So, there is quite a difference between the two independent coax I
mentioned in my first message (we connect the shield to the inner
conductor at each of its ends) (A) and the 'Shielded Parallel Lines'
case (B).

*I am trying to understand why and it is the reason I posted my first
message...

In (A), the Z=276*log(2S/D) *applies, so the Zo of each coax does not
matter.. but in (B), Z=Zo1+Zo2, so the value of each Zo matters.

Am I right? And how to compute matched line loss in case (A) and in
case (B) ?

I suppose what follows has already been covered, but perhaps different
words to say it will help...

In the case of the two pieces of coax, used as coax, the fields are
entirely inside the coaxial lines.
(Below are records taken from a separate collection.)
/-- The decoder as the inverse of the table of R83. -/
theorem decode_eq_ok_iff {b : Byte} {i : Instr} : decode b = .ok i ↔ encode i = b :=
  ⟨encode_of_decode, fun h => h ▸ decode_encode i⟩

/-- Settles O1: the rows of the table are the pairs of a command's byte and the command. -/
theorem writtenBytesDecode : Obligations.WrittenBytesDecode := by
  refine ⟨fun row hrow => decode_eq_ok_iff.2 ?_, fun b i h => ?_⟩
  · revert row
    decide
  · rw [← encode_of_decode h]
    clear h
    cases i <;> decide

/-! ### The bytes that decode (R80, R81, R84) -/

/-- An operation that takes no type decodes under the tag 0 alone. -/
theorem decodeUntyped_decodes_iff {c : Cmd8} (i : Instr) (hop : c.opLegal = true) (ht : c.takesType = false) :
    (∃ j, decodeUntyped c i = .ok j) ↔ c.wellFormed = true := by
  have hwf : c.wellFormed = (c.ty == 0) := by
    simp only [Cmd8.wellFormed, Cmd8.untypedTagZero, Cmd8.typedTagListed, hop, ht, Bool.true_and, Bool.false_or,
      Bool.not_false, Bool.true_or, Bool.and_true]
  rw [hwf, beq_iff_eq, decodeUntyped]
  split_ifs with hty
  · exact iff_of_true ⟨i, rfl⟩ hty
  · exact iff_of_false (by simp) hty

/-- A typed operation decodes under the tags of its list where its row `sel` names a command for just these. -/
theorem decodeTyped_decodes_iff (op : Nibble) {ty : Nibble} (sel : TypeTag → Option Instr)
    (hop : (Cmd8.mk op ty).opLegal = true) (ht : (Cmd8.mk op ty).takesType = true)
    (hsel : ∀ tag, ((TypeTag.ofBits tag).bind sel).isSome = (Cmd8.tagsOf op).contains tag) :
    (∃ j, decodeTyped ⟨op, ty⟩ sel = .ok j) ↔ (Cmd8.mk op ty).wellFormed = true := by
  have hwf : (Cmd8.mk op ty).wellFormed = ((TypeTag.ofBits ty).bind sel).isSome := by
    simp only [Cmd8.wellFormed, Cmd8.untypedTagZero, Cmd8.typedTagListed, hop, ht, hsel, Bool.true_and, Bool.true_or,
      Bool.not_true, Bool.false_or]
  rw [hwf, decodeTyped]
  cases (TypeTag.ofBits ty).bind sel <;> simp

theorem illegalOp_decodes_iff {c : Cmd8} (e : DecodeError) (hop : c.opLegal = false) :
    (∃ j : Instr, Except.error e = .ok j) ↔ c.wellFormed = true := by
  simp [Cmd8.wellFormed, hop]

/-- The fields that decode are the legal ones, operation by operation as in the table of R81. -/
theorem decodeFields_decodes_iff (c : Cmd8) : (∃ i, decodeFields c = .ok i) ↔ c.wellFormed = true := by
  obtain ⟨⟨op, hlt⟩, ty⟩ := c
  interval_cases op
  · exact illegalOp_decodes_iff _ rfl
  · exact decodeUntyped_decodes_iff .npmk rfl rfl
  · exact decodeUntyped_decodes_iff .npfst rfl rfl
  · exact decodeUntyped_decodes_iff .npsnd rfl rfl
  · exact decodeTyped_decodes_iff 0x4 pkuOf rfl rfl (by decide)
  · exact decodeTyped_decodes_iff 0x5 pksOf rfl rfl (by decide)
  · exact decodeTyped_decodes_iff 0x6 pkfOf rfl rfl (by decide)
  · exact decodeTyped_decodes_iff 0x7 pkpOf rfl rfl (by decide)
  · exact decodeUntyped_decodes_iff .scan rfl rfl
  · exact decodeTyped_decodes_iff 0x9 upiOf rfl rfl (by decide)
  · exact decodeTyped_decodes_iff 0xA upfOf rfl rfl (by decide)
  · exact decodeTyped_decodes_iff 0xB uppOf rfl rfl (by decide)
  · exact decodeUntyped_decodes_iff .nbnew rfl rfl
  · exact decodeTyped_decodes_iff 0xD nbnxtOf rfl rfl (by decide)
  · exact decodeUntyped_decodes_iff .nbend rfl rfl
  · exact illegalOp_decodes_iff _ rfl

/-! ### Issuing a byte -/

/-- A byte is read back from its own number as a table row of 8 bits. -/
@[simp] theorem commandByte_toNat (b : Byte) : commandByte 8 b.toNat = b := by
  rw [commandByte, Nat.mod_eq_of_lt b.isLt, BitVec.ofNat_toNat, BitVec.setWidth_eq]

theorem State.withFetchWord_script (s : State) (b : Byte) :
    (s.withFetchWord 8 b.toNat).script = .issue b :: s.script := by
  rw [State.withFetchWord, commandByte_toNat, State.prepend]

/-- Settles O2: the decoder inverts the encoder, its rows are the lists of R81, and the byte placed is the one issued. -/
theorem decodeEncodeAgree : Obligations.DecodeEncodeAgree :=
  ⟨fun i _ => decode_encode i, fun _ _ => encode_of_decode, fun b => decodeFields_decodes_iff (Cmd8.ofByte b),
    fun i s => stepRunsTheDecodedCommand _ _ _ i (s.withFetchWord_script (encode i)) (decode_encode i) rfl⟩

/-- A byte that is no command's is rejected by the decoder. -/
theorem exists_decode_eq_error {cmd : Byte} (h : ∀ i, encode i ≠ cmd) : ∃ e, decode cmd = .error e := by
  cases hd : decode cmd with
  | ok i => exact absurd (encode_of_decode hd) (h i)
  | error e => exact ⟨e, rfl⟩

/-- Issue of a rejected byte on a CORE that is not halted is fault entry with ILLEGAL_CMD (60_exceptions.md R214). -/
theorem hostIssue_illegal {cmd : Byte} {s : State} (hs : s.halted = false) (h : ∀ i, encode i ≠ cmd) :
    hostIssue cmd s = .next (s.takeFault .illegalCmd cmd) := by
  obtain ⟨e, he⟩ := exists_decode_eq_error h
  simp only [hostIssue, he]
  exact command_raise hs rfl

/-- Settles O4: the step is fault entry, and FSTAT after it is the number that R28 gives for the cause and the byte. -/
theorem illegalByteTakesIllegalCmd : Obligations.IllegalByteTakesIllegalCmd := by
  intro s cmd rest hscript hs hcmd
  rw [step_cons hscript]
  have hissue := hostIssue_illegal (s := { s with script := rest }) hs hcmd
  rw [State.takeFault, fstatWord_eq] at hissue
  exact hissue

end Sys2Proof.Machine

/-! ## Nibble Pair Storage: NPMK, NPFST, NPSND (40_nibble_pair.md R100 to R103)

The fields of R24 and the pair byte of R100 as numbers, then the bodies over them. No body raises, so what a command that
is not halted does is its body's one write. -/

namespace Sys2Proof.Machine

/-! ### The nibbles of a pair byte as numbers (10_state.md R24, 40_nibble_pair.md R100) -/

theorem codeField_toNat (x : Word) : (codeField x).toNat = x.toNat % 16 := by
  rw [codeField, BitVec.extractLsb'_toNat, Nat.shiftRight_zero]

theorem pairField_toNat (x : Word) : (pairField x).toNat = x.toNat % 256 := by
  rw [pairField, BitVec.extractLsb'_toNat, Nat.shiftRight_zero]

theorem pairMake_toNat (f s : Nibble) : (pairMake f s).toNat = s.toNat * 16 + f.toNat := toNat_append_mul s f

theorem pairFirst_toNat (b : Byte) : (pairFirst b).toNat = b.toNat % 16 := by
  rw [pairFirst, BitVec.extractLsb'_toNat, Nat.shiftRight_zero]

theorem pairSecond_toNat (b : Byte) : (pairSecond b).toNat = b.toNat / 16 := by
  rw [pairSecond, BitVec.extractLsb'_toNat, Nat.shiftRight_eq_div_pow]
  omega

/-! ### What each body writes (R101, R102, R103) -/

theorem makePair_eq (s : State) :
    makePair s = .ok (s.setVal (BitVec.ofNat 64 (s.aux.toNat % 16 * 16 + s.code.toNat % 16))) := by
  rw [makePair, ← BitVec.ofNat_toNat, pairMake_toNat, codeField_toNat, codeField_toNat]

/-- `VAL[63:8]` does not count: the low nibble of `VAL[7:0]` is that of VAL. -/
theorem firstOfPair_eq (s : State) : firstOfPair s = .ok (s.setCode (BitVec.ofNat 64 (s.val.toNat % 16))) := by
  rw [firstOfPair, ← BitVec.ofNat_toNat, pairFirst_toNat, pairField_toNat, Nat.mod_mod_of_dvd _ (by decide : 16 ∣ 256)]

/-- `VAL[63:8]` does not count: the high nibble of `VAL[7:0]` is the second lowest of VAL. -/
theorem secondOfPair_eq (s : State) :
    secondOfPair s = .ok (s.setCode (BitVec.ofNat 64 (s.val.toNat / 16 % 16))) := by
  rw [secondOfPair, ← BitVec.ofNat_toNat, pairSecond_toNat, pairField_toNat, Nat.mod_mul_right_div_self _ 16 16]

/-! ### The commands -/

/-- Settles O24: the body of NPMK never raises, so only the halt test of the command's shape can answer otherwise. -/
theorem npmkMakesThePairByte : Obligations.NpmkMakesThePairByte :=
  ⟨rfl, fun s => ⟨fun hs => exec_ok (i := .npmk) hs (makePair_eq s), fun hs => exec_halted hs⟩⟩

/-- Settles O25: the bodies of NPFST and NPSND never raise, and each writes CODE alone. -/
theorem npfstNpsndTakeThePairApart : Obligations.NpfstNpsndTakeThePairApart :=
  ⟨rfl, rfl, fun s hs =>
    ⟨exec_ok (i := .npfst) hs (firstOfPair_eq s), exec_ok (i := .npsnd) hs (secondOfPair_eq s)⟩⟩

end Sys2Proof.Machine

/-! ## The Encoder: PKU, PKS, PKF, PKP (41_encoder.md R110 to R125)

What every encode command answers over the quantity, the byte count and the code it gives; then the three as numbers, for
each of PKU, PKS and PKF; the settled statements put the two together. -/

namespace Sys2Proof.Machine

/-! ### What an encode command answers (R110) -/

/-- Fault entry, in the words of the statements. -/
theorem State.takeFault_encode (s : State) (c : Cause) (i : Instr) : s.takeFault c (encode i) = s.afterFault c i := by
  unfold State.takeFault State.afterFault
  rw [fstatWord_eq]

/-- In the state `s` the command `i` stores the low `n` bytes of `u` under the code `c`: BAD_CURSOR, OVERRUN, or the bytes
at the cursor and nothing else changed but CODE and CPOS (R110). -/
def EncodesAs (i : Instr) (s : State) (u n c : Nat) : Prop :=
  (¬ s.CursorWellFormed → exec i s = .next (s.afterFault .badCursor i)) ∧
  (s.CursorWellFormed → s.clen.toNat < s.cpos.toNat + n → exec i s = .next (s.afterFault .overrun i)) ∧
  (s.CursorWellFormed → s.cpos.toNat + n ≤ s.clen.toNat →
    ∃ m, exec i s = .next { s with
        code := BitVec.ofNat 64 c, cpos := BitVec.ofNat 64 (s.cpos.toNat + n), mem := m, reply := .status 0 } ∧
      (∀ j, j < n → m.read (s.cursorAddr + j) = BitVec.ofNat 8 (u / 256 ^ j)) ∧
      ∀ a, a < s.cursorAddr ∨ s.cursorAddr + n ≤ a → m.read a = s.mem.read a)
The center conductors carry
current, and as they have relatively little surface area compared with
the outer conductors, they contribute most of the loss (assuming good
dielectric with negligible loss). Balance depends on the load and how
the lines are fed; there is nothing inherently balanced about the line
itself. In fact, you could make such a line out of two pieces of coax
with different constructions: same outer conductor diameter, but
solid polyethylene dielectric for one and foamed polyethylene for the
other. The result would be different attenuations in the two, and
different propagation velocities, so that for the same physical length
for each, fed 180 degrees out of phase, the signals at the other end
would not be "balanced." Fed as a two-wire line, it would be balanced
(assuming it's kept away from un-balancing structures). The effective
impedance for two identical lines (back to the same dielectric, etc.)
fed that way is just the twice the impedance of a single line.

In the case of the two pieces arranged with constant spacing, fed as a
balanced line, all the fields are external to the lines. There is
essentially no field inside the outer conductor of each line. The
center conductors carry no current, so there is no particular need to
connect them electrically to the outer conductors. The loss is
determined by the RF resistance to the current carried on the outside
of the outer conductor, and by loss in the dielectric between the
wires (or more properly, dielectric in the area around the wires where
the electric field is significant). Since the fields are external to
the coax (not used as coax), the impedance depends only on the
physical configuration outside the coax -- not on the coax inner
conductor diameter, and not on the dielectric inside the coax. Those
are invisible to the fields carrying energy on the two-wire balanced
line.

Note that it's possible to transmit three independent TEM signals on a
couple pieces of coax configured as a two-wire line: one on each coax
and one on the balanced line.

There's a useful formula for estimating the loss of coax or balanced
lines. It includes a term for loss in the resistance of the
conductors, and another term for loss in the dielectric. For coax
using good dielectric, up to a few hundred MHz at least, the second
term can almost always be ignored. In English units (conversion to
metric left as an exercise...), it's:

A100 = 4.34*Rt/Zo + 2.78*f*Fp*sqrt(epsilon)

where
A100 = matched line loss in dB/100 feet
Rt = total conductor RF resistance (see below), ohms
Zo = characteristic impedance of the line
f = operating frequency in MHz
Fp = power factor of dielectric at frequency f
epsilon = permittivity of the dielectric, relative to air
(Note: Fp is essentially the same as the dielectric power factor
for any dielectric you'd care to use in an RF transmission line.)

A good estimate of Rt for copper conductors thicker than a couple of
skin-depths is:

Rt = 0.1*(1/d + 1/D)*sqrt(f)

where
d = diameter of inner coax conductor, or the wire diameter for two-
wire balanced line
D = diameter of the outer coax conductor, or = d for two-wire
balanced line

This formula is from the "Transmission Lines" chapter of Sams'
"Reference Data for Engineers." You can replace 1/d and 1/D in the Rt
formula with Rrf/d and Rrf/D for non-copper conductors, where Rrf is
the RF resistance of the conductor relative to copper. Normally, that
would be sqrt(Rdc(material)/Rdc(copper)), for non-magnetic
conductors. So for aluminum, use 1.23 in the numerator for that
conductor instead of 1.00. It is _probably_ reasonable to use 1.07
instead of 1.00 for stranded copper, and maybe 1.10 for braid, but
"your mileage may vary."

Cheers,
Tom